并行计算积分

如何解决并行计算积分

这里我有一段代码是一个函数，用于计算一个函数的积分。在代码中，function（）被定义为要集成的函数。

我正在学习并行编程，因此需要并行编写此代码。原始程序是顺序的，因为每次迭代都会将发送操作执行到另一个处理器。我想要实现使其并行，是要对其他3个可用处理器执行每个循环迭代3发送操作。想象一下，有1个处理器划分任务（等级= 0），而其他3个处理器进行实际计算。

请注意，这是一大段代码，但我还添加了一些注释，以使其更加清晰：

顺序代码：

    if (myRank == 0)
    {
        // I am the controller,distribute the work
        for (step = 0; step < maxSteps; step++)
        {
            x[0] = x_start + stepSize*step;
            x[1] = x_start + stepSize*(step+1);
            nextRank = step % (numProcs-1) + 1;
            // Send the work
            MPI_Send(x,2,MPI_DOUBLE,nextRank,TAG_WORK,MPI_COMM_WORLD);
            // Receive the result
            MPI_Recv(y,MPI_COMM_WORLD,MPI_STATUS_IGNORE);
            sum += stepSize*0.5*(y[0]+y[1]);
        }
        // Signal workers to stop by sending empty messages with tag TAG_END
        for (nextRank = 1; nextRank < numProcs; nextRank++)
            MPI_Send(&nextRank,MPI_INT,TAG_END,MPI_COMM_WORLD);
    }
    else
    {
        while (1)
        {
            // I am a worker,wait for work

            // Receive the left and right points of the trapezoid and compute
            // the corresponding function values. If the tag is TAG_END,don't
            // compute but exit.
            MPI_Recv(x,MPI_ANY_TAG,&status);
            if (status.MPI_TAG == TAG_END) break;
            y[0] = f(x[0]);
            y[1] = f(x[1]);
            // Send back the computed result
            MPI_Send(y,MPI_COMM_WORLD);
        }
    }
    return sum;
}

要使其并行化，我确实对其进行了硬编码，以明确说明自己的工作。我以3的步长使循环递增。我添加了新的数组来存储x和y值。我要做的是首先将x值收集到特定的数组中。然后，我将x值的每个数组发送到新处理器。然后，我执行另一个函数以获得y值。
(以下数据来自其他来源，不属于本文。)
/-- R47, R51, R52, R61, R62: the powering limit and the silence limit of a pod, after the close of a tick. The fatal cause
latches an empty snapshot, switches the feed off, clears the fault word, the silence count, the mark level and the quiet
timer, withdraws the position's joins and starts the off timer; not due, nothing changes (entries 1 and 5). -/
def Obligations.FatalTimersSwitchOff : Prop :=
  ∀ (s : State) (p : Pos),
    let r := s.pods.records.get p
    let off (cause : OffReason) (bit : BitVec 8) (t : State) : Prop :=
      t.pods.records =
        s.pods.records.set p
          { r with
            state := .off .offTime .policy
            silence := 0
            fault := 0#16
            reasons := r.reasons ||| bit
            lastReason := some cause
            mark := false
            timer := some ⟨0, ((s.pods.table.get p).elim 0 fun e => e.offTime) * 1024 / 100⟩
            quiet := none } ∧
      (s.pods.snapshot = none → t.pods.snapshot = some ⟨s.kit, .pod cause, some p, s.survey.tick⟩) ∧
      (∀ x, s.pods.snapshot = some x → t.pods.snapshot = some x) ∧
      (∀ j ∈ t.pods.joins, j ∈ s.pods.joins ∧ j.position ≠ p) ∧
      (∀ x, t.ring.request = some x → x.client = .join → x.target ≠ p) ∧
      t.pods.table = s.pods.table ∧ t.pods.drained = s.pods.drained ∧ t.survey = s.survey ∧ t.notes = s.notes ∧
      t.trackers = s.trackers ∧ t.events = s.events ∧ t.harmonics = s.harmonics ∧ t.printer = s.printer ∧
      t.ring.mode = s.ring.mode ∧ t.ring.latches = s.ring.latches ∧ t.link.replies = s.link.replies ∧
      t.link.records = s.link.records ∧
      ∃ n, t.link.notices.getLast? = some n ∧ n.tick = s.survey.tick ∧
        ∃ flags, n.body = .pod p r.state (.off .offTime .policy) (reasonCause cause) r.retry flags
    (r.state = .powering → 20480 ≤ r.powering → s.ring.tickOpen = false →
      ∃ t, exec (.poweringTimeout p) s = .next t ∧ off .noJoin 0x02#8 t) ∧
    (r.state ≠ .powering ∨ r.powering < 20480 ∨ s.ring.tickOpen = true → exec (.poweringTimeout p) s = .next s) ∧
    (r.state = .active → ((s.pods.table.get p).elim 16 fun e => e.silence) ≤ r.silence → s.ring.tickOpen = false →
      ∃ t, exec (.silenceLimit p) s = .next t ∧ off .silent 0x01#8 t) ∧
    (r.state ≠ .active ∨ r.silence < ((s.pods.table.get p).elim 16 fun e => e.silence) ∨ s.ring.tickOpen = true →
      exec (.silenceLimit p) s = .next s)

/-- R54, R45, R61, R62: the off timer's end, the drained input and the drained wait. When the off timer of a pod in OFF has
run out the phase becomes DRAIN-WAIT, which ends at once when the input is asserted; asserted within the wait, it takes the
step that the table of R54 gives for the sequence kind, and an input that changes outside the wait is only seen. 51,200 ticks
in DRAIN-WAIT without it move the pod to LATCHED under FEED_STUCK, whatever the sequence kind, and an empty snapshot is
latched first (its copy shows the state before the move, entry 38). R55: a cooldown that has run out returns the retry count
to 0 and powers the pod; an ACTIVE pod whose quiet timer has reached the quiet period of its entry (none for code 3) has its
retry count returned to 0 and the timer stopped. Not due, a step changes nothing (entries 1 and 5), and FEED_DRAINED carries
the new level (entry 9). -/
def Obligations.OffSequenceRuns : Prop :=
  (∀ (s : State) (p : Pos),
      let r := s.pods.records.get p
      (∀ kind x, r.state = .off .offTime kind → r.timer = some x → x.length ≤ x.elapsed → s.ring.tickOpen = false →
        let w := { r with state := .off .drainWait kind, timer := some ⟨0, 51200⟩ }
        (s.pods.drained.get p = false → exec (.offTimerExpiry p) s = .next (withRecord p w s)) ∧
        (s.pods.drained.get p = true →
          exec (.offTimerExpiry p) s =
            .next (podNoticed p w.state (afterDrain (s.pods.entry p) w kind).2
              (withRecord p (afterDrain (s.pods.entry p) w kind).1 s)))) ∧
      ((∀ kind, r.state ≠ .off .offTime kind) ∨ (∀ x ∈ r.timer, x.elapsed < x.length) ∨ s.ring.tickOpen = true →
        exec (.offTimerExpiry p) s = .next s) ∧
      (∀ level,
        let v := { s with pods := { s.pods with drained := s.pods.drained.set p level } }
        (∀ kind, r.state = .off .drainWait kind → level = true →
          exec (.feedDrained p level) s =
            .next (podNoticed p r.state (afterDrain (s.pods.entry p) r kind).2
              (withRecord p (afterDrain (s.pods.entry p) r kind).1 v))) ∧
        ((∀ kind, r.state ≠ .off .drainWait kind) ∨ level = false → exec (.feedDrained p level) s = .next v))) ∧
  (∀ (s : State) (p : Pos),
      let r := s.pods.records.get p
      (∀ kind x, r.state = .off .drainWait kind → r.timer = some x → x.length ≤ x.elapsed → s.ring.tickOpen = false →
        let latched := { r with
          state := .latched, reasons := r.reasons ||| 0x20#8, lastReason := some .feedStuck, timer := none }
        (s.pods.snapshot ≠ none →
          exec (.drainWaitTimeout p) s = .next (podNoticed p r.state .feedStuck (withRecord p latched s))) ∧
        (s.pods.snapshot = none →
          exec (.drainWaitTimeout p) s =
            .next (podNoticed p r.state .feedStuck (withRecord p latched
              { s with pods := { s.pods with
                  snapshot := some ⟨s.kit, .pod .feedStuck, some p, s.survey.tick⟩ } })))) ∧
      ((∀ kind, r.state ≠ .off .drainWait kind) ∨ (∀ x ∈ r.timer, x.elapsed < x.length) ∨ s.ring.tickOpen = true →
        exec (.drainWaitTimeout p) s = .next s)) ∧
  (∀ (s : State) (p : Pos),
    let r := s.pods.records.get p
    let code := (s.pods.table.get p).elim 0 fun e => e.quiet
    let period := if code = 0 then 307200 else if code = 1 then 1228800 else 6144000
    (∀ x, r.state = .cooldown → r.timer = some x → x.length ≤ x.elapsed → s.ring.tickOpen = false →
      exec (.cooldownExpiry p) s =
        .next (podNoticed p .cooldown .cooldown
          (withRecord p { r with state := .powering, retry := 0, powering := 0, timer := none } s))) ∧
    (r.state ≠ .cooldown ∨ (∀ x ∈ r.timer, x.elapsed < x.length) ∨ s.ring.tickOpen = true →
      exec (.cooldownExpiry p) s = .next s) ∧
    (∀ q, r.state = .active → r.quiet = some q → code ≤ 2 → period ≤ q → s.ring.tickOpen = false →
      exec (.quietPeriod p) s = .next (withRecord p { r with retry := 0, quiet := none } s)) ∧
    (r.state ≠ .active ∨ 2 < code ∨ (∀ q ∈ r.quiet, q < period) ∨ s.ring.tickOpen = true →
      exec (.quietPeriod p) s = .next s))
然后，我将它们发送回处理器（等级= 0）以添加所有“集成片”。

尝试并行化代码

 if (myRank == 0)
    {
        // I am the controller,distribute the work
        for (step = 0; step < maxSteps; step+3)
        {
            x1[0] = x_start + stepSize*step;
            x1[1] = x_start + stepSize*(step+1);
            x2[0] = x_start + stepSize*(step+1);
            x2[1] = x_start + stepSize*((step+1)+1);
            x3[0] = x_start + stepSize*(step+2);
            x3[1] = x_start + stepSize*((step+1)+2);
            nextRank = step % (numProcs-1) + 1;
            // Send the work
            MPI_Send(x1,1,MPI_COMM_WORLD);
            MPI_Send(x2,MPI_COMM_WORLD);
            MPI_Send(x3,3,MPI_COMM_WORLD);
            // Receive the result
            MPI_Recv(y1,MPI_STATUS_IGNORE);
            sum += stepSize*0.5*(y1[0]+y1[1]);
            MPI_Recv(y2,MPI_STATUS_IGNORE);
            sum += stepSize*0.5*(y2[0]+y2[1]);
            MPI_Recv(y3,MPI_STATUS_IGNORE);
            sum += stepSize*0.5*(y3[0]+y3[1]);
        }
        // Signal workers to stop by sending empty messages with tag TAG_END
        for (nextRank = 1; nextRank < numProcs; nextRank++)
            MPI_Send(&nextRank,MPI_COMM_WORLD);
    }
    else if (myRank = 1)
    {
        while (1)
        {
            MPI_Recv(x1,&status);
            if (status.MPI_TAG == TAG_END) break;
            y1[0] = func(x1[0]);
            y1[1] = func(x1[1]);
            // Send back the computed result
            MPI_Send(y1,MPI_COMM_WORLD);
        }
    }
    
    else if (myRank = 2)
    {
        while (1)
        {
            MPI_Recv(x2,&status);
            if (status.MPI_TAG == TAG_END) break;
            y2[0] = func(x2[0]);
            y2[1] = func(x2[1]);
            // Send back the computed result
            MPI_Send(y2,MPI_COMM_WORLD);
        }
    }
    
    else if (myRank = 3)
    {
        while (1)
        {
            MPI_Recv(x3,&status);
            if (status.MPI_TAG == TAG_END) break;
            y3[0] = func(x3[0]);
            y3[1] = func(x3[1]);
            // Send back the computed result
            MPI_Send(y3,MPI_COMM_WORLD);
        }
    }
    return sum;
}

问题是我不再输出。恐怕我造成了僵局，但我找不到位置。我可以收到有关此方法的反馈吗？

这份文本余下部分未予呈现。